The more the economy is rationalized the more obvious it becomes that the differences of intelligence needed for the various functions could easily be overcome by adequate training. Under such conditions adaptability to the prevailing power relations rather than any other personal trait becomes paramount. It has been the fallacy of technocratic thinking from St. Simon to Veblen to underestimate the similarity of promising character traits in the different branches of production and of business and to confound rational use of the means of production with rational inclinations of certain categories of its agents.15 The engineer, indeed, embodies progress. He looks at people not exclusively as means of profit-making. His function as commander is more directly linked to the requirements of the work itself; therefore, his orders bear on the signs of greater objectivity. His subordinates recognize at least part of his commands as founded in the nature of things and therefore rational in a universal sense.
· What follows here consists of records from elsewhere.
/-- OPBUF_WRITEN is accepted exactly within both capacities (R101). -/
theorem writenRefusal_eq_none {s : State} {len : U24} :
    writenRefusal s len = none ↔
      len.toNat ≤ s.cfg.serbufCap.toNat ∧ s.dev.opbuf.length + len.toNat ≤ s.cfg.opbufCap.toNat := by
  unfold writenRefusal
  split_ifs <;> simp <;> omega

/-- An SDP sequence is accepted exactly if it fits (R102, R103). -/
theorem sdpRefusal_eq_none {s : State} {seq : List (Addr × Byte)} :
    sdpRefusal s seq = none ↔ s.dev.opbuf.length + seq.length ≤ s.cfg.opbufCap.toNat := by
  unfold sdpRefusal
  split_ifs <;> simp <;> omega

theorem sdpItems_fit {s : State} {seq : List (Addr × Byte)} (h : sdpRefusal s seq = none) :
    s.dev.opbuf.length + (sdpItems seq).length ≤ s.cfg.opbufCap.toNat := by
  rw [length_sdpItems]
  exact sdpRefusal_eq_none.1 h

theorem writeItems_fit {s : State} {len : U24} (addr : Addr) (data : List Byte) (h : writenRefusal s len = none) :
    s.dev.opbuf.length + (writeItems addr (data.take len.toNat)).length ≤ s.cfg.opbufCap.toNat := by
  obtain ⟨-, hfit⟩ := writenRefusal_eq_none.1 h
  simp only [length_writeItems, List.length_take]
  omega

/-- Every command keeps the invariant. -/
theorem DeviceInv.exec {s t : State} (hs : DeviceInv s) {i : Instr} (h : exec i s = .next t) : DeviceInv t := by
  cases i <;> cases h
  case queryName | queryOpbufSize | querySerbufSize | errorcntQuery => exact hs.respond _ _
  case opbufInit => exact hs.clearOpbuf.respond _ _
  case opbufWriten len addr data => exact hs.stageOrReject (writeItems_fit addr data)
  case opbufSetSdp | opbufResetSdp => exact hs.stageOrReject sdpItems_fit
  case opbufExec => exact (hs.drainFrom _ _).clearOpbuf.respond _ _
  case readN addr len => exact ((hs.send _).readLoop addr 0 len.toNat).toIdle
  case errorcntReset => exact (hs.setErrcnt 0).respond _ _

/-! ### The receiver -/

theorem ReceiverConsistent.of_rxHdr {s : State} (h : s.dev.fsm = .rxHdr) (hlen : s.dev.rxHdr.length < 6)
    (hop : s.dev.rxOp = s.cfg.opcodes.opbufWriten ∨ s.dev.rxOp = s.cfg.opcodes.readN) : ReceiverConsistent s :=
  ⟨fun _ => ⟨hlen, hop⟩, by simp [h], by simp [h]⟩

theorem ReceiverConsistent.of_rxData {s : State} (h : s.dev.fsm = .rxData)
    (hop : s.dev.rxOp = s.cfg.opcodes.opbufWriten) (hgot : s.dev.rxGot.toNat < s.dev.rxLen.toNat)
    (hkept : s.dev.rxData.length = min s.dev.rxGot.toNat s.cfg.serbufCap.toNat) : ReceiverConsistent s :=
  ⟨by simp [h], fun _ => ⟨hop, hgot, hkept⟩, by simp [h]⟩

theorem ReceiverConsistent.of_busy {s : State} (h : s.dev.fsm = .busy)
    (hkept : s.dev.rxOp = s.cfg.opcodes.opbufWriten →
      s.dev.rxData.length = min s.dev.rxLen.toNat s.cfg.serbufCap.toNat) : ReceiverConsistent s :=
  ⟨by simp [h], by simp [h], fun _ => hkept⟩

/-- An opcode byte begins a header, or is a complete request that is no OPBUF_WRITEN (R93). -/
theorem receiveOpcode_consistent (b : Byte) (s : State) : ReceiverConsistent (receiveOpcode b s) := by
  unfold receiveOpcode
  split
  case isTrue hop => exact .of_rxHdr rfl (by simp) hop
  case isFalse hop => exact .of_busy rfl fun hwriten => absurd (.inl hwriten) hop

/-- A complete header of OPBUF_WRITEN opens its data, of which nothing has come yet, or ends a frame without data; one of
READ_N ends its frame (R94). -/
theorem acceptHeader_consistent (b1 b2 b3 b4 b5 b6 : Byte) (s : State) :
    ReceiverConsistent (acceptHeader b1 b2 b3 b4 b5 b6 s) := by
  unfold acceptHeader
  split
  case isFalse hop => exact .of_busy rfl fun hwriten => absurd hwriten hop
  case isTrue hop =>
    by_cases hlen : unle24 b1 b2 b3 = 0
    · exact .of_busy (if_pos hlen) fun _ => by simp [hlen]
    · have hpos : 0 < (unle24 b1 b2 b3).toNat := by bv_omega
      exact .of_rxData (if_neg hlen) hop hpos (by simp)

/-- A header byte leaves the header incomplete, or completes it (R94). -/
theorem receiveHeader_consistent {s : State} (b : Byte) (hs : ReceiverConsistent s) (hfsm : s.dev.fsm = .rxHdr) :
    ReceiverConsistent (receiveHeader b s) := by
  obtain ⟨hlen, hop⟩ := hs.header hfsm
  unfold receiveHeader
  split
  · exact acceptHeader_consistent _ _ _ _ _ _ s
  case h_2 hincomplete =>
    refine .of_rxHdr hfsm ?_ hop
    have hle : (s.dev.rxHdr ++ [b]).length ≤ 6 := by
      rw [List.length_append, List.length_singleton]
      omega
    refine lt_of_le_of_ne hle fun hsix => ?_
    match hhdr : s.dev.rxHdr ++ [b], hsix with
    | [b1, b2, b3, b4, b5, b6], _ => exact hincomplete b1 b2 b3 b4 b5 b6 hhdr

/-- A data byte is counted, and kept up to `serbuf_cap`; the last one completes the frame (R95). -/
theorem receiveData_consistent {s : State} (b : Byte) (hs : ReceiverConsistent s) (hfsm : s.dev.fsm = .rxData) :
    ReceiverConsistent (receiveData b s) := by
  obtain ⟨hop, hgot, hkept⟩ := hs.data hfsm
  have hnext : (s.dev.rxGot + 1).toNat = s.dev.rxGot.toNat + 1 := by bv_omega
  have hkept' : (receiveData b s).dev.rxData.length = min (s.dev.rxGot + 1).toNat s.cfg.serbufCap.toNat := by
    simp only [receiveData]
    split
    · rw [List.length_append, List.length_singleton]
      omega
    · omega
  by_cases hlast : s.dev.rxGot + 1 = s.dev.rxLen
  · exact .of_busy (if_pos hlast) fun _ => by rw [hkept', hlast]; rfl
  · have hmore : (s.dev.rxGot + 1).toNat < s.dev.rxLen.toNat := by bv_omega
    exact .of_rxData (if_neg hlast) hop hmore hkept'

theorem receive_consistent {s : State} (b : Byte) (hs : ReceiverConsistent s) : ReceiverConsistent (receive b s) := by
  unfold receive
  split
  case h_1 => exact receiveOpcode_consistent b s
  case h_2 hfsm => exact receiveHeader_consistent b hs hfsm
  case h_3 hfsm => exact receiveData_consistent b hs hfsm
  case h_4 => exact hs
But even the essence of this rationality is not reason but domination. The engineer’s understanding of things regards none of their elements by which they can be handled and transformed – their weakest points, so to speak. He is not interested in things as they really are but as they can be fitted into schema completely alien to their own nature. In fact his methods of thinking, his categories, lead necessarily to the triumph of modern technology: the smashing of atoms. No one is considered as an aim, all are mere tools. His mind is that of class society in its streamlined form, without any ornaments. His purposeful rule would make humanity a mass of utopia without any purpose.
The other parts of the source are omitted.